-- ==== Sys2Proof/Laws/Terms.lean ====
section
/-! SUPPORT. The model's operations in the terms that the statements use: one lemma per operation, so that a proof cites it and
never unfolds the operation. -/

namespace Sys2Proof.Machine

open Sys2Proof.Safety

/-! ### Bytes and the management link -/

/-- Two bytes, the high one first (R179). -/
theorem natBytes_half (e : Half) : natBytes 2 e.toNat = [e.extractLsb' 8 8, e.extractLsb' 0 8] := by
  have h1 : BitVec.ofNat 8 (e.toNat / 256 ^ 1) = e.extractLsb' 8 8 := by
    apply BitVec.eq_of_toNat_eq; simp [BitVec.extractLsb', Nat.shiftRight_eq_div_pow]
  have h0 : BitVec.ofNat 8 (e.toNat / 256 ^ 0) = e.extractLsb' 0 8 := by
    apply BitVec.eq_of_toNat_eq; simp [BitVec.extractLsb', Nat.shiftRight_eq_div_pow]
  simp only [natBytes, h1, h0]

/-- A response to a command is the link of the statements (R174). -/
theorem State.respond_frameOf (s : State) (c : Instr) (r : Reply) :
    s.respond (frameOf c) r = { s with link := linkAfter c r.status.code r.data } := rfl

/-- The link takes a frame: the conditions of the statements (R170, R171, R175). -/
theorem Link.takes_iff (l : Link) (frame : List Byte) : l.takes frame = true ↔ l.selected = false ∨ l.reception = .skipping ∨
      (l.reception = .taking ∧ frameComplete l.receiver = false ∧ (∃ rest, frame = l.receiver ++ rest) ∧
        l.bits.length ≤ 8 ∧ ∀ (i : Nat) (b : Bool), l.bits[i]? = some b →
          b = (frame.getD l.receiver.length 0).getLsbD (7 - i)) := by
  have hb : ∀ (bits : List Bool) (x : Byte), bits.isPrefixOf (bitsOf x) = true ↔ bits.length ≤ 8 ∧
      ∀ (i : Nat) (b : Bool), bits[i]? = some b → b = x.getLsbD (7 - i) := by
    intro bits x
    rw [List.isPrefixOf_iff_prefix, List.prefix_iff_getElem?]
    have hx : ∀ i, i < 8 → (bitsOf x)[i]? = some (x.getLsbD (7 - i)) := by
      intro i hi
      interval_cases i <;> rfl
    constructor
    · intro h
      have hl : bits.length ≤ 8 := by
        by_contra hc
        have := h 8 (by omega)
        simp [bitsOf] at this
      refine ⟨hl, fun i b hi => ?_⟩
      have hlt := (List.getElem?_eq_some_iff.1 hi).1
      have := h i hlt
      rw [hx i (by omega)] at this
      rw [List.getElem?_eq_getElem hlt] at hi
      simp_all
    · rintro ⟨hl, h⟩ i hi
      rw [hx i (by omega), ← h i bits[i] (List.getElem?_eq_getElem hi)]
  unfold Link.takes
  rw [Bool.or_eq_true, Bool.not_eq_true']
  cases l.reception
  · simp only [Bool.and_eq_true, hb, List.isPrefixOf_iff_prefix, Bool.not_eq_true', and_assoc]
    simp only [List.IsPrefix, eq_comm, reduceCtorEq, false_or, true_and]
  · simp
  · simp

/-- A request that loses its job is that of the statements (R107; log 18). -/
theorem Outstanding.orphan_eq (o : Outstanding) : o.orphan = { o with owner := withoutJob o.owner } := by
  obtain ⟨owner, _, _⟩ := o
  cases owner <;> rfl

theorem groupOf_eq_some {code : Byte} {g : GroupIx} (h : code.toNat = g.val) : groupOf code = some g := by
  unfold groupOf
  rw [dif_pos (by omega)]
  exact congrArg some (Fin.ext h)

theorem groupOf_eq_none {code : Byte} (h : 3 < code.toNat) : groupOf code = none := by
  unfold groupOf
  rw [dif_neg (by omega)]

theorem groupOf_ofNat (g : GroupIx) : groupOf (BitVec.ofNat 8 g.val) = some g := by
  apply groupOf_eq_some
  have := g.isLt
  simp only [BitVec.toNat_ofNat]
  omega

theorem regionOf_eq_some {code : Byte} {ix : RegionIx} (h : code.toNat = ix.val) : regionOf code = some ix := by
  unfold regionOf
  rw [dif_pos (by omega)]
  exact congrArg some (Fin.ext h)

theorem regionOf_eq_none {code : Byte} (h : 15 < code.toNat) : regionOf code = none := by
  unfold regionOf
  rw [dif_neg (by omega)]

/-! ### Flips -/

theorem Bank.other_other (x : Bank) : x.other.other = x := by cases x <;> rfl

theorem State.setGroup_self (s : State) (g : GroupIx) (r : Group) (h : s.groups[g] = r) : s.setGroup g r = s := by
  subst h
  simp [State.setGroup]

/-- The model's test of a part-way intake is the term of the statements (R75). -/
theorem State.partWay_iff (s : State) (g : GroupIx) : s.partWay g = true ↔ PartWay s g := by
  unfold State.partWay PartWay
  cases s.host.intake <;> simp

/-- The entries a flip leaves to drain (R76). -/
theorem entriesTargeting_active (s : State) (g : GroupIx) :
    entriesTargeting s.merge.queue g s.groups[g].active = drainOnFlip s g := by
  unfold entriesTargeting drainOnFlip
  rw [List.countP_eq_length_filter]
  congr 2
  funext e
  simp [MergeEntry.targets, beq_eq_decide]

/-- Everything that taking a flip does (R76, R79). -/
theorem State.takeFlip_eq (s : State) (g : GroupIx) : s.takeFlip g = { s with
    groups := s.groups.set g (flipped s g), events := raised s.events (if drainOnFlip s g = 0 then [doneAtFlip s g] else []) } := by
  unfold State.takeFlip
  simp only [entriesTargeting_active]
  split
  · rename_i h
    simp [State.enterHeld, State.setGroup, State.raise, h, raised, doneAtFlip, flipped, flipDoneReport, Bank.other_other]
  · rename_i h
    simp [State.setGroup, h, raised, flipped]

/-- A request at a cut point takes the flip (R71). -/
theorem State.requestFlip_taken {s : State} {g : GroupIx} (h : AtCutPoint s g) (source : Cause) :
    s.requestFlip g source = (s.takeFlip g, .taken) := by
  obtain ⟨hr, hp, hw⟩ := h
  rw [← State.partWay_iff] at hw
  simp only [State.requestFlip, hr, hp, hw]
  rfl

/-- A request that waits leaves the flip pending (R71, R73). -/
theorem State.requestFlip_waits {s : State} {g : GroupIx} (h : WaitsForFlip s g) (source : Cause) :
    s.requestFlip g source = (s.setGroup g { s.groups[g] with flipPending := true }, .pending) := by
  have hself : s.groups[g].flipPending = true → s = s.setGroup g { s.groups[g] with flipPending := true } := fun hp =>
    (s.setGroup_self g _ (by cases hg : s.groups[g]; rw [hg] at hp; cases hp; rfl)).symm
  obtain ⟨hr, hp | hp⟩ | hc := h
  · refine Eq.trans ?_ (congrArg (·, FlipOutcome.pending) (hself hp))
    simp only [State.requestFlip, hr, hp, if_true]
  · rw [← State.partWay_iff] at hp
    by_cases hf : s.groups[g].flipPending = true
    · refine Eq.trans ?_ (congrArg (·, FlipOutcome.pending) (hself hf))
      simp only [State.requestFlip, hr, hf, if_true]
    · simp only [State.requestFlip, hr, hp, hf, if_true]
      rfl
  · simp only [State.requestFlip, hc]

/-- A request to a DRAINING or HELD group is missed (R74). -/
theorem State.requestFlip_missed {s : State} {g : GroupIx} (h : s.groups[g].state = .draining ∨ s.groups[g].state = .held)
    (source : Cause) :
    s.requestFlip g source = (s.raise (flipMissedReport g s.groups[g].state source), .refused s.groups[g].state) := by
  rcases h with h | h <;> simp only [State.requestFlip, h]

/-- The entries that a flip left behind (R79). -/
theorem entriesTargeting_other (s : State) (g : GroupIx) :
    entriesTargeting s.merge.queue g s.groups[g].active.other = leftBehind s g := by
  unfold entriesTargeting leftBehind
  rw [List.countP_eq_length_filter]
  congr 2
  funext e
  unfold MergeEntry.targets
  cases e.bank <;> cases s.groups[g].active <;> simp [Bank.other, beq_eq_decide]

/-! ### The end of STOPPING -/

theorem Intake.holdsLive_iff (i : Intake) : i.holdsLive = true ↔ HoldsLive i := by
  unfold Intake.holdsLive HoldsLive
  cases i <;> simp

/-- The model's test of the end of STOPPING is the term of the statements (R166). -/
theorem State.rundownDone_iff (s : State) : s.rundownDone = true ↔ RunDown s := by
  unfold State.rundownDone RunDown
  rw [← Intake.holdsLive_iff]
  simp [and_assoc]

/-- The end of STOPPING is judged: nothing happens, or STOPPING ends (R166). -/
theorem State.judgeStopping_eq (s : State) : (¬(s.mode = .stopping ∧ RunDown s) → s.judgeStopping = s) ∧
    (s.mode = .stopping → RunDown s → s.judgeStopping = s.endStopping) := by
  unfold State.judgeStopping
  rw [← State.rundownDone_iff]
  constructor
  · intro h; rw [if_neg (by simpa using h)]
  · intro h1 h2; rw [if_pos (by simp [h1, h2])]

/-! ### Events -/

/-- The condition of ATTN (R153). -/
theorem EventBlock.attention_iff (b : EventBlock) :
    b.attention = true ↔ ∃ e ∈ b.queue, b.mask.getLsbD e.report.kind.code = false := by
  simp [EventBlock.attention]

/-! ### Transaction records -/

theorem newRecord_eq (tag : Tag) (kind : AccessKind) (cls : TxClass) (length awaited : Nat) :
    newRecord tag kind cls length awaited = openedRecord tag kind cls length awaited := rfl

theorem readWords_eq (tag : Tag) (first : Addr) (length : Nat) :
    readWords tag first length = (List.range length).map (readWord tag first) := rfl

theorem State.record?_isSome_iff (s : State) (tag : Tag) : (s.record? tag).isSome = true ↔ ¬TagFree s tag := by
  unfold State.record? TagFree
  rw [List.find?_isSome]
  simp

theorem State.record?_eq_none_iff (s : State) (tag : Tag) : s.record? tag = none ↔ TagFree s tag := by
  unfold State.record? TagFree
  rw [List.find?_eq_none]
  simp

/-- The record that is found has the tag and is one of the records. -/
theorem State.record?_some {s : State} {tag : Tag} {r : TxRecord} (h : s.record? tag = some r) : r.tag = tag ∧ r ∈ s.host.records := by
  have h1 := List.find?_some h
  exact ⟨by simpa using h1, List.mem_of_find?_eq_some h⟩

/-- The record that is found is the record of the statements (R114). -/
theorem State.record?_eq_some_iff (s : State) (tag : Tag) (r : TxRecord) : s.record? tag = some r ↔ HasRecord s tag r := by
  unfold State.record? HasRecord
  rw [List.find?_eq_some_iff_append]
  constructor
  · rintro ⟨h, as, bs, hq, hn⟩; exact ⟨as, bs, hq, by simpa using h, by simpa using hn⟩
  · rintro ⟨as, bs, hq, h, hn⟩; exact ⟨by simpa using h, as, bs, hq, by simpa using hn⟩

theorem dropRecord_eq (records : List TxRecord) (tag : Tag) : dropRecord records tag = records.filter fun r => r.tag ≠ tag := by
  unfold dropRecord
  congr 1
  funext x
  simp [beq_eq_decide]

/-- Opening a record whose tag is free and dropping it again leaves the records. -/
theorem dropRecord_opened {records : List TxRecord} {tag : Tag} (h : ∀ r ∈ records, r.tag ≠ tag) {r : TxRecord} (hr : r.tag = tag) :
    dropRecord (records ++ [r]) tag = records := by
  rw [dropRecord_eq, List.filter_append]
  have : records.filter (fun r => decide (r.tag ≠ tag)) = records := by
    rw [List.filter_eq_self]
    exact fun x hx => decide_eq_true (h x hx)
  rw [this]
  simp [hr]

theorem putRecord_eq (records : List TxRecord) (r : TxRecord) :
    putRecord records r = records.map fun x => if x.tag = r.tag then r else x := by
  unfold putRecord
  simp [beq_iff_eq]

/-! ### Words with a mask (R22, R119) -/

/-- The first word, from `start` on, that is not skipped. -/
theorem nextMasked_eq_some {words : List WriteWord} {start i : Nat} {word : WriteWord} (hs : start ≤ i) (hw : words[i]? = some word)
    (hm : word.mask ≠ 0) (before : ∀ j, start ≤ j → j < i → ∀ x ∈ words[j]?, x.mask = 0) : nextMasked words start = some i := by
  have hi : i < words.length := (List.getElem?_eq_some_iff.1 hw).1
  unfold nextMasked
  have hsplit : (List.range words.length).drop start = (List.range' start (i - start)) ++ i :: List.range' (i + 1) (words.length - i - 1) := by
    rw [List.range_eq_range', List.drop_range']
    have : words.length - start = (i - start) + (1 + (words.length - i - 1)) := by omega
    rw [this, ← List.range'_append_1, ← List.range'_append_1]
    simp
    omega
  rw [hsplit, List.find?_append, List.find?_eq_none.2, List.find?_cons_of_pos]
  · rfl
  · simpa [hw] using hm
  · intro j hj
    simp only [List.mem_range'_1] at hj
    have hb := before j (by omega) (by omega)
    cases hj' : words[j]? with
    | none => simp
    | some x => simp [hb x (by simp [hj'])]

/-- No word from `start` on is to be offered. -/
theorem nextMasked_eq_none {words : List WriteWord} {start : Nat} (h : ∀ j, start ≤ j → ∀ x ∈ words[j]?, x.mask = 0) :
    nextMasked words start = none := by
  unfold nextMasked
  rw [List.find?_eq_none]
  intro j hj
  rw [List.range_eq_range', List.drop_range'] at hj
  simp only [List.mem_range'_1] at hj
  have hb := h j (by omega)
  cases hj' : words[j]? with
  | none => simp
  | some x => simp [hb x (by simp [hj'])]

theorem maskedBefore_length (words : List WriteWord) : maskedBefore words words.length = words.countP fun x => x.mask ≠ 0 := by
  unfold maskedBefore
  rw [List.take_length, List.countP_eq_length_filter]
  congr 2
  funext x
  simp [bne, beq_eq_decide]

/-! ### The merge queue -/

theorem updateEntry_split {older younger : List MergeEntry} {e : MergeEntry} {f : MergeEntry → MergeEntry}
    (ho : ∀ x ∈ older, x.stamp ≠ e.stamp) (hy : ∀ x ∈ younger, x.stamp ≠ e.stamp) :
    updateEntry (older ++ e :: younger) e.stamp f = older ++ f e :: younger := by
  have keep : ∀ l : List MergeEntry, (∀ x ∈ l, x.stamp ≠ e.stamp) → l.map (fun x => if x.stamp = e.stamp then f x else x) = l := by
    intro l hl
    conv => rhs; rw [← List.map_id l]
    exact List.map_congr_left fun x hx => by simp [hl x hx]
  simp [updateEntry, keep older ho, keep younger hy]

theorem eraseP_split {older younger : List MergeEntry} {e : MergeEntry} (ho : ∀ x ∈ older, x.stamp ≠ e.stamp) :
    (older ++ e :: younger).eraseP (fun x => x.stamp == e.stamp) = older ++ younger := by
  rw [List.eraseP_append_right _ (by simpa using ho)]
  simp

theorem State.entry?_split {s : State} {older younger : List MergeEntry} {e : MergeEntry} (h : s.merge.queue = older ++ e :: younger)
    (ho : ∀ x ∈ older, x.stamp ≠ e.stamp) : s.entry? e.stamp = some e := by
  unfold State.entry?
  rw [h, List.find?_append, List.find?_eq_none.2 (by simpa using ho)]
  simp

..........

Work order:
The response must hold only the lines above from the line with "theorem State.record?_eq_none_iff (s" through the line with "of the records. -/", each copied exactly, both ends kept.

The completed task:
theorem State.record?_eq_none_iff (s : State) (tag : Tag) : s.record? tag = none ↔ TagFree s tag := by
  unfold State.record? TagFree
  rw [List.find?_eq_none]
  simp

/-- The record that is found has the tag and is one of the records. -/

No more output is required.